WHAT NEEDS TO BE DONE. Please quote exactly the lines below from the line containing "s with pulses" to the line containing "(s.fld TWIN_STATUS TWIN_STATUS_STATE", both lines included, and nothing else.

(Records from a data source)
/-- R308-R311, R315, Tables 8.1 and 8.2: the operations of pulse generators. -/
def Obligations.DriveOperations : Prop :=
  ∀ (s : State) (q : Req) (u : Fin 512) (prof : BitVec 2) (v : Word),
    let n := u.val
    let p := s.pulse n
    let stat := DRV_STATUS n
    let cfg := DRV_CFG n
    let active := match p.shot with | some x => x.active | none => false
    let pinst := fun (en latch on : Bool) => if !s.outputsReleased || s.standby then 0
      else if s.fenced || s.clockUnsafe || s.bit PWR_STATUS PWR_STATUS_PFL || latch || !en then 1 else if on then 3 else 2
    let others := fun (t : State) => ∀ m, m ≠ n → t.pulse m = s.pulse m
    let kept := fun (t : State) => others t ∧ (t.pulse n).shot = p.shot ∧ (t.pulse n).pend = p.pend ∧ (t.pulse n).released = p.released
    let weir := (List.range 32).map fun k => WEIR_STATUS (n / 32 * 32 + k)
    let mine := fun (o : StOp) => o.kind == 3 && o.index == n && (match o.op with | .ucmd 4 _ => true | _ => false)
    let off := fun (t : State) => others t ∧ (t.pulse n).shot = none ∧ (t.pulse n).pend = none ∧ (t.pulse n).released = [] ∧
      t.stq = s.stq.filter (fun o => !mine o) ∧
      t.ctrs = (s.incBy (DRV_DISC_LO n) (p.released.length + p.pend.toList.length + (s.stq.filter mine).length)).ctrs ∧
      t.bit stat DRV_STATUS_BUSY = false ∧ t.bit stat DRV_STATUS_PEND = false ∧
      ((∃ x, p.shot = some x ∧ x.mode = 2) → (t.cell n).playing = none) ∧
      s.RegsBut t (cfg :: stat :: if p.shot.isSome then weir else [])
    (s.access q (DRV_CTL n) true = .ok →
      s.Does (.drvEnable q u) (fun t => kept t ∧ s.FieldTo t cfg DRV_CFG_EN 1 ∧ s.RegsBut t [cfg, stat] ∧
        t.bit stat DRV_STATUS_BUSY = p.shot.isSome ∧ t.bit stat DRV_STATUS_PEND = p.pend.isSome ∧
        t.fld stat DRV_STATUS_PINST = pinst true (s.bit stat DRV_STATUS_LATCH) active ∧
        t = { s with regs := t.regs, pulses := t.pulses, reply := .done }) ∧
      s.Does (.drvDisable q u) (fun t => off t ∧ s.FieldTo t cfg DRV_CFG_EN 0 ∧
        t.fld stat DRV_STATUS_PINST = pinst false (s.bit stat DRV_STATUS_LATCH) false ∧
        t.bit stat DRV_STATUS_LATCH = s.bit stat DRV_STATUS_LATCH) ∧
      s.Does (.drvSafe q u) (fun t => off t ∧ t.reg cfg = s.reg cfg ∧ t.bit stat DRV_STATUS_LATCH = true ∧
        t.fld stat DRV_STATUS_LCAUSE = (if s.bit stat DRV_STATUS_LATCH then s.fld stat DRV_STATUS_LCAUSE else 1) ∧
        t.fld stat DRV_STATUS_PINST = pinst false true false) ∧
      s.Does (.drvFire q u prof) (fun t => if s.budget.border.contains (n / 32) then
          t.ctrs = (s.inc (DRV_DISC_LO n)).ctrs ∧ t = { s with ctrs := t.ctrs, ctrLoad := t.ctrLoad, reply := .done }
        else t.pulse n = { p with released := p.released ++ [⟨prof.toNat, none, s.ns⟩] } ∧ others t ∧ s.RegsBut t [] ∧
          t = { s with pulses := t.pulses, twin := t.twin, reply := .done } ∧
          (s.fld TWIN_STATUS TWIN_STATUS_STATE ≠ 5 → t.twin = s.twin)) ∧
      (s.fenced = false → s.clockUnsafe = false → s.bit PWR_STATUS PWR_STATUS_PFL = false → s.Does (.drvClear q u) fun t => kept t ∧
        t.bit stat DRV_STATUS_LATCH = false ∧ t.fld stat DRV_STATUS_LCAUSE = 0 ∧ s.RegsBut t [stat] ∧
        t.fld stat DRV_STATUS_PINST = pinst (s.bit cfg DRV_CFG_EN) false active ∧
        t = { s with regs := t.regs, pulses := t.pulses, reply := .done }) ∧
      (s.fenced = true ∨ s.clockUnsafe = true ∨ s.bit PWR_STATUS PWR_STATUS_PFL = true → s.Does (.drvClear q u) fun t =>
        t.bit stat DRV_STATUS_LATCH = true ∧ t.fld stat DRV_STATUS_LCAUSE = (if s.fenced then 2 else if s.clockUnsafe then 3 else 4) ∧
        (t.pulse n).shot = none ∧ others t)) ∧
    (s.access q cfg true = .ok →
      let rm := rwsMask (fieldsAt cfg)
      let old := s.bit cfg DRV_CFG_EN
      (reservedEncoding (fieldsAt cfg) v = true → s.Does (.drvCfgWrite q u v) fun t =>
        t.bit stat DRV_STATUS_RSVD_WR = true ∧ t.pulses = s.pulses ∧ t.reg cfg = s.reg cfg ∧ t.staged = s.staged) ∧
      (reservedEncoding (fieldsAt cfg) v = false → s.armed = true → v &&& rm ≠ s.shReg cfg &&& rm →
        s.Does (.drvCfgWrite q u v) fun t =>
          t.bit stat DRV_STATUS_STAGE_WR = true ∧ t.pulses = s.pulses ∧ t.reg cfg = s.reg cfg ∧ t.staged = s.staged) ∧
      (reservedEncoding (fieldsAt cfg) v = false → v &&& reservedBits (fieldsAt cfg) = 0 →
        s.armed = false ∨ v &&& rm = s.shReg cfg &&& rm → s.Does (.drvCfgWrite q u v) fun t =>
          t.bit cfg DRV_CFG_EN = v.getLsbD 7 ∧ t.reg cfg &&& rm = s.reg cfg &&& rm ∧ t.shReg cfg &&& rm = v &&& rm ∧
          (v.getLsbD 7 = old → t.pulses = s.pulses ∧ s.RegsBut t [cfg]) ∧
          (v.getLsbD 7 = true → old = false → kept t ∧
            t.fld stat DRV_STATUS_PINST = pinst true (s.bit stat DRV_STATUS_LATCH) active) ∧
          (v.getLsbD 7 = false → old = true → off t)))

WRITTEN ANSWER.
          t = { s with pulses := t.pulses, twin := t.twin, reply := .done } ∧
          (s.fld TWIN_STATUS TWIN_STATUS_STATE ≠ 5 → t.twin = s.twin)) ∧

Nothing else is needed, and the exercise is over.